The depreciation in the rupee would bode well for export-oriented stocks in the IT and pharmaceuticals sector, according to analysts. This week, the June series futures and options will expire, which will heighten volatility.
Technical analysts said that markets are prone to sudden movements in the absence of key support-levels. The Nifty is currently trading below the 200-day moving average of 5,792. They said that the market was not yet in the over-sold zone and could experience some sharp corrections through the week.
"In the absence of a good support level, we could see the Nifty touching previous lows of 5,480-5,500 in the week ahead which was last seen in April this year," said Alex Mathew, head of research at Geojit BNP Paribas Financial Services. The Nifty closed at 5,667 on Friday, while the Sensex ended the volatile week at 18,774.

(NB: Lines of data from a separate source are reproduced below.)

/-- The content of a section reaches its destination. -/
def State.loadSection (s : State) (c : Nat) (x : Section) : State :=
  let bs := s.copyRead c x.off x.len
  let recs (s : State) (bs : List Byte) : State := (recordWords (recordsIn bs.length bs).1).foldl (fun s r => s.loadWord r.1 r.2) s
  match x.type with
  | 1 => recs s bs
  | 2 =>
    let s := s.setBytes x.dest bs
    { s with mem := { s.mem with bad := s.mem.bad.filter (fun b => !decide (x.dest ≤ b.1 ∧ b.1 < x.dest + x.len)) } }
  | 3 =>
    let ws := (List.range 4096).zip (declWords bs)
    { s with sig := { s.sig with decl := ws.foldl (fun t w => tabSet (fun _ => 0#32) t w.1 w.2) [] } }
  | _ =>
    let p := natLE (bs.take 4)
    recs (s.setBoot { s.boot with smon := (bs.drop 4).take p }) (bs.drop (4 + p))

/-- The sections in ascending order of `OFFSET`; the flag says that every CRC held. -/
def State.loadSections (s : State) (c : Nat) : List Section → List (Nat × Nat) → State × Bool × List (Nat × Nat)
  | [], rs => (s, true, rs)
  | x :: xs, rs =>
    let s' := s.loadSection c x
    let rs' := if x.type = 2 then (x.dest, x.len) :: rs else rs
    if crc32c (s.copyRead c x.off x.len) = x.crc then s'.loadSections c xs rs' else (s', false, rs')

/-- The records of a section as the validation sees them: whether it is the safety section, and its words; and whether it is a sequence of
records. -/
def State.sectionRecs (s : State) (c : Nat) (x : Section) : Option ((Bool × List (Nat × Word)) × Bool) :=
  let bs := s.copyRead c x.off x.len
  let bs := if x.type = 4 then bs.drop (4 + natLE (bs.take 4)) else bs
  if x.type = 1 ∨ x.type = 4 then
    let r := recordsIn bs.length bs
    some ((x.type == 4, recordWords r.1), r.2)
  else none

/-- Steps 3 to 7 for copy `c` (Table 21.6). -/
def State.tryCopy (s : State) (c : Nat) (tr : List Bool) (size : Option Nat) : LoadOut :=
  let h := headerOf (s.copyRead c 0 256)
  let key := nth ⟨0, false, true⟩ s.boot.otp.keys h.key
  let pub := s.copyRead c (h.len - 128) 64
  let fail (s : State) (code : Nat) : LoadOut := ⟨s, code, 0, tr, size, []⟩
  let s := s.setPhase 3
  if !key.programmed || key.revoked then fail s 0x0104
  else if sha256 pub ≠ key.hash then fail s 0x0105
  else if h.secVer < s.boot.otp.minSec then fail s 0x0106
  else
    let s := s.setPhase 4
    let train : Bool := decide (h.dram ≠ 0) && size != some h.dram
    let tr' := if train then tr.drop 1 else tr
    if train && tr.head? == some false then ⟨s, 0x0107, 0, tr', none, []⟩
    else
      let size' := if train then some h.dram else size
      let s := (s.setPhase 5).wrF R.sysMemCfg 18 16 h.dram
      if !s.structOk c h then ⟨s, 0x0108, 0, tr', size', []⟩
      else
        let xs := sortSections (s.sections c h)
        let r := s.loadSections c xs []
        if !r.2.1 then ⟨r.1, 0x0109, 0, tr', size', r.2.2⟩
        else
          let s := r.1.setPhase 6
          let e := sha256 (s.copyRead c 0 (h.len - 64))
          let sg := s.copyRead c (h.len - 64) 64
          if !ecdsaOk (natBE (pub.take 32)) (natBE (pub.drop 32)) e (natBE (sg.take 32)) (natBE (sg.drop 32)) then
            ⟨s, 0x010A, 0, tr', size', r.2.2⟩
          else
            let s := s.setPhase 7
            if natBits h.part 15 0 ≠ s.rdF R.sysId 31 16 ∨ s.rdF R.sysId 15 12 < natBits h.part 19 16 ∨
              (natBit h.part 20 ∧ !s.rdB R.sysId 11) then ⟨s, 0x010B, 0, tr', size', r.2.2⟩
            else
              let rs := xs.filterMap (s.sectionRecs c)
              let decl := (xs.filter (fun x => x.type == 3)).flatMap (fun x => declWords (s.copyRead c x.off x.len))
              let shaped := rs.all (·.2) && xs.all (fun x => x.type != 3 || x.len == 16384)
              match s.validate (rs.map (·.1)) shaped decl with
              | some a => ⟨s, 0x010C, a, tr', size', r.2.2⟩
              | none => ⟨s, 0, 0, tr', size', r.2.2⟩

The undertone in the equity market, however, is of uncertainty with divergent views emerging on the rupee movement. "While some quarters believe the rupee will come down to Rs 56-57 against the US dollar, there are others who believe that it will have to go to Rs 60-61 from current levels. FII outflows will cease to be a worry only if the rupee stabilises at current levels and appreciates a little," said Ramasubramanian.
"There is a movement of flows away from the emerging markets back to the developed market. But this money is being parked in money-market funds and will find its way back into our market once they see some stability in the rupee," said S Krishna Kumar, head of equity at Sundaram Mutual Fund.